Assignment.
Filter the entries below, keeping only lines with "from".
++++ Data to use
-- ==== Sys2Proof/Machine/Assembly.lean ====
section
/-! DEFINITION. What each instruction is as written, mnemonic and operands (spec/30_encoding.md R70, R73), and the sub-set each
mnemonic belongs to (spec/00_scope.md R2). -/

namespace Sys2Proof

/-- The sub-set a mnemonic belongs to (§2.1 to §2.4; R2). -/
def Mnemonic.family : Mnemonic → Family
  | .mov | .in | .out | .push | .pop => .dataMovement
  | .dec | .inc | .not | .neg | .shl | .shr | .rl | .rr | .sub | .add | .sbb | .adc | .cmp | .and | .xor | .or
  | .mul | .imul | .div | .idiv | .exp => .arithmeticLogic
  | .jr | .js | .jp | .jo | .jc | .jz | .jns | .jnp | .jno | .jnc | .jnz | .jzc | .jso | .jsonz | .jnzc | .jnso
  | .jznso | .jeqz | .jneqz | .loop | .jmp | .call | .ret => .branch
  | .clc | .cmc | .stc | .halt | .nop => .control
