-- ==== Sys2Proof/Tests/Slice0.lean ====
section
/-! SUPPORT. Tests: ill-formed instructions refused, a word for every instruction written out from the spec, steps of the spec's
own test vectors (spec/95_test_vectors.md), and states that meet the hypotheses of the statements. -/

namespace Sys2Proof.Tests

open Sys2Proof Sys2Proof.Machine

/-! ### WellFormed refuses -/

/-- Instructions as written that no family has are refused, one or more for each check. -/
def refused (m : Mnemonic) (operands : List Operand) : Bool := !(Asm.wellFormed { mnemonic := m, operands := operands })

/-- An 8-bit register operand. -/
def r8 (r : Reg) : Operand := .byte (.loc (.reg r))

/-- An 8-bit memory operand. -/
def m8 (m : AddrForm) : Operand := .byte (.loc (.mem m))

/-- A 16-bit pair operand. -/
def r16 (p : Pair) : Operand := .word (.loc (.pair p))

/-- A 16-bit memory operand. -/
def m16 (m : AddrForm) : Operand := .word (.loc (.mem m))

/-- `SP` as an operand. -/
def sp16 : Operand := .word (.loc .sp)

/-- R101: a general register other than the one that receives the value. -/
theorem test_refused_mov8_same_register : refused .mov [r8 .A, r8 .A] = true := by decide
/-- R102: a register not involved in the address. -/
theorem test_refused_mov8_store_through_own_pair : refused .mov [m8 (.implicit .AB), r8 .A] = true := by decide
/-- R102. -/
theorem test_refused_mov8_indexed_store_through_own_pair : refused .mov [m8 (.indexed .CD 1), r8 .D] = true := by decide
/-- R102: an immediate only to `[addr16]`. -/
theorem test_refused_mov8_immediate_to_implicit : refused .mov [m8 (.implicit .AB), .byte (.imm 0)] = true := by decide
/-- R101, R102. -/
theorem test_refused_mov8_memory_to_memory : refused .mov [m8 (.direct 0), m8 (.direct 1)] = true := by decide
/-- R17: `F` is the operand of `PUSH` and `POP` alone. -/
theorem test_refused_mov8_flags : refused .mov [r8 .A, .byte (.loc .flags)] = true := by decide
/-- R161: no `MOV AB, AB`. -/
theorem test_refused_mov16_same_pair : refused .mov [r16 .AB, r16 .AB] = true := by decide
/-- R161: no `MOV SP, SP`. -/
theorem test_refused_mov16_sp_sp : refused .mov [sp16, sp16] = true := by decide
/-- R161: no `MOV SP, [AB]`. -/
theorem test_refused_mov16_sp_implicit : refused .mov [sp16, m16 (.implicit .AB)] = true := by decide
/-- R161: no `MOV [AB], SP`. -/
theorem test_refused_mov16_implicit_sp : refused .mov [m16 (.implicit .AB), sp16] = true := by decide
/-- R161. -/
theorem test_refused_mov16_store_through_own_pair : refused .mov [m16 (.indexed .AB 2), r16 .AB] = true := by decide
/-- R100, R160. -/
theorem test_refused_mov_mixed_widths : refused .mov [r8 .A, r16 .CD] = true := by decide
/-- R190: `A` or `B`. -/
theorem test_refused_in_c : refused .in [r8 .C] = true := by decide
/-- R190. -/
theorem test_refused_out_immediate : refused .out [.byte (.imm 1)] = true := by decide
/-- R192: `SP` cannot be pushed. -/
theorem test_refused_push_sp : refused .push [sp16] = true := by decide
/-- R191: the immediate mode only. -/
theorem test_refused_pop_implicit : refused .pop [m8 (.implicit .CD)] = true := by decide
/-- R191. -/
theorem test_refused_push_immediate : refused .push [.byte (.imm 0)] = true := by decide
/-- R221: the immediate mode only. -/
theorem test_refused_inc_implicit : refused .inc [m8 (.implicit .AB)] = true := by decide
/-- R222: `A` or `B`. -/
theorem test_refused_not_c : refused .not [r8 .C] = true := by decide
/-- R222: only `AB`. -/
theorem test_refused_shl_cd : refused .shl [r16 .CD] = true := by decide
/-- R222. -/
theorem test_refused_rr_sp : refused .rr [sp16] = true := by decide
/-- R270: no `ADD A, A`. -/
theorem test_refused_add_same_register : refused .add [r8 .A, r8 .A] = true := by decide
/-- R270: no `ADD C, ...`. -/
theorem test_refused_add_c : refused .add [r8 .C, r8 .A] = true := by decide
/-- R270: no `ADD A, [addr16]`. -/
theorem test_refused_add_memory : refused .add [r8 .A, m8 (.direct 0)] = true := by decide
/-- R340: `SP` is never the second operand. -/
theorem test_refused_add_pair_sp : refused .add [r16 .AB, sp16] = true := by decide
/-- R340. -/
theorem test_refused_sub_same_pair : refused .sub [r16 .CD, r16 .CD] = true := by decide
/-- R340: no 16-bit `CMP`. -/
theorem test_refused_cmp_pairs : refused .cmp [r16 .AB, r16 .CD] = true := by decide
/-- R341: the second factor is `D`. -/
theorem test_refused_mul_b : refused .mul [r8 .A, r8 .B] = true := by decide
/-- R341: the divisor is `D`. -/
theorem test_refused_div_c : refused .div [r16 .AB, r8 .C] = true := by decide
/-- R363: `A` from `B`. -/
theorem test_refused_exp_swapped : refused .exp [r8 .B, r8 .A] = true := by decide
/-- R10: the offset register of `JR` is `A` or `B`. -/
theorem test_refused_jr_c : refused .jr [r8 .C] = true := by decide
/-- R373: an 8-bit offset. -/
theorem test_refused_jz_register : refused .jz [r8 .A] = true := by decide
/-- R401: a register and an offset. -/
theorem test_refused_loop_no_register : refused .loop [.rel8 0] = true := by decide
/-- R372: an immediate or a pair. -/
theorem test_refused_jmp_sp : refused .jmp [sp16] = true := by decide
/-- R372. -/
theorem test_refused_call_relative : refused .call [.rel8 0] = true := by decide
/-- R411: no operand. -/
theorem test_refused_ret_operand : refused .ret [.word (.imm 0)] = true := by decide
/-- R420: no operand. -/
theorem test_refused_halt_operand : refused .halt [r8 .A] = true := by decide

/-! ### Every instruction's word, its bytes as the example of its rule in spec/40_mov8.md to spec/47_control.md writes them -/

/-- Whether the decoder reads this instruction from these bytes, and the encoder gives the bytes back. -/
def reads (p : List Byte × Instr) : Bool :=
  (match decode p.1 with
    | .ok i => i == p.2
    | .error _ => false) && encode p.2 == p.1

/-- R105 to R140. -/
theorem test_words_mov8_loads : ([
    ([0x00, 0x5A], .movA_imm8 0x5A), ([0x01], .movA_B), ([0x02], .movA_C), ([0x03], .movA_D), ([0x04, 0x20, 0x40],
    .movA_atAddr 0x2040), ([0x05], .movA_atAB), ([0x06], .movA_atCD), ([0x07, 0x00, 0x10], .movA_atABdisp 0x0010), ([0x08,
    0x00, 0x10], .movA_atCDdisp 0x0010), ([0x09, 0x5A], .movB_imm8 0x5A), ([0x0A], .movB_A), ([0x0B], .movB_C), ([0x0C],
    .movB_D), ([0x0D, 0x20, 0x40], .movB_atAddr 0x2040), ([0x0E], .movB_atAB), ([0x0F], .movB_atCD), ([0x10, 0x00, 0x10],
    .movB_atABdisp 0x0010), ([0x11, 0x00, 0x10], .movB_atCDdisp 0x0010), ([0x12, 0x5A], .movC_imm8 0x5A), ([0x13],
    .movC_A), ([0x14], .movC_B), ([0x15], .movC_D), ([0x16, 0x20, 0x40], .movC_atAddr 0x2040), ([0x17], .movC_atAB),
    ([0x18], .movC_atCD), ([0x19, 0x00, 0x10], .movC_atABdisp 0x0010), ([0x1A, 0x00, 0x10], .movC_atCDdisp 0x0010),
    ([0x1B, 0x5A], .movD_imm8 0x5A), ([0x1C], .movD_A), ([0x1D], .movD_B), ([0x1E], .movD_C), ([0x1F, 0x20, 0x40],
    .movD_atAddr 0x2040), ([0x20], .movD_atAB), ([0x21], .movD_atCD), ([0x22, 0x00, 0x10], .movD_atABdisp 0x0010), ([0x23,
    0x00, 0x10], .movD_atCDdisp 0x0010)] :
    List (List Byte × Instr)).all reads = true := by decide

/-- R141 to R153. -/
theorem test_words_mov8_stores : ([
    ([0x24, 0x20, 0x40], .movAtAddr_A 0x2040), ([0x25, 0x20, 0x40], .movAtAddr_B 0x2040), ([0x26, 0x20, 0x40],
    .movAtAddr_C 0x2040), ([0x27, 0x20, 0x40], .movAtAddr_D 0x2040), ([0x28], .movAtAB_C), ([0x29], .movAtAB_D), ([0x2A],
    .movAtCD_A), ([0x2B], .movAtCD_B), ([0x2C, 0x00, 0x10], .movAtABdisp_C 0x0010), ([0x2D, 0x00, 0x10], .movAtABdisp_D
    0x0010), ([0x2E, 0x00, 0x10], .movAtCDdisp_A 0x0010), ([0x2F, 0x00, 0x10], .movAtCDdisp_B 0x0010), ([0x30, 0x20, 0x40,
    0x5A], .movAtAddr_imm8 0x2040 0x5A)] :
    List (List Byte × Instr)).all reads = true := by decide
++++++++
Finished task.
/-! SUPPORT. Tests: ill-formed instructions refused, a word for every instruction written out from the spec, steps of the spec's
/-- R363: `A` from `B`. -/
/-- Whether the decoder reads this instruction from these bytes, and the encoder gives the bytes back. -/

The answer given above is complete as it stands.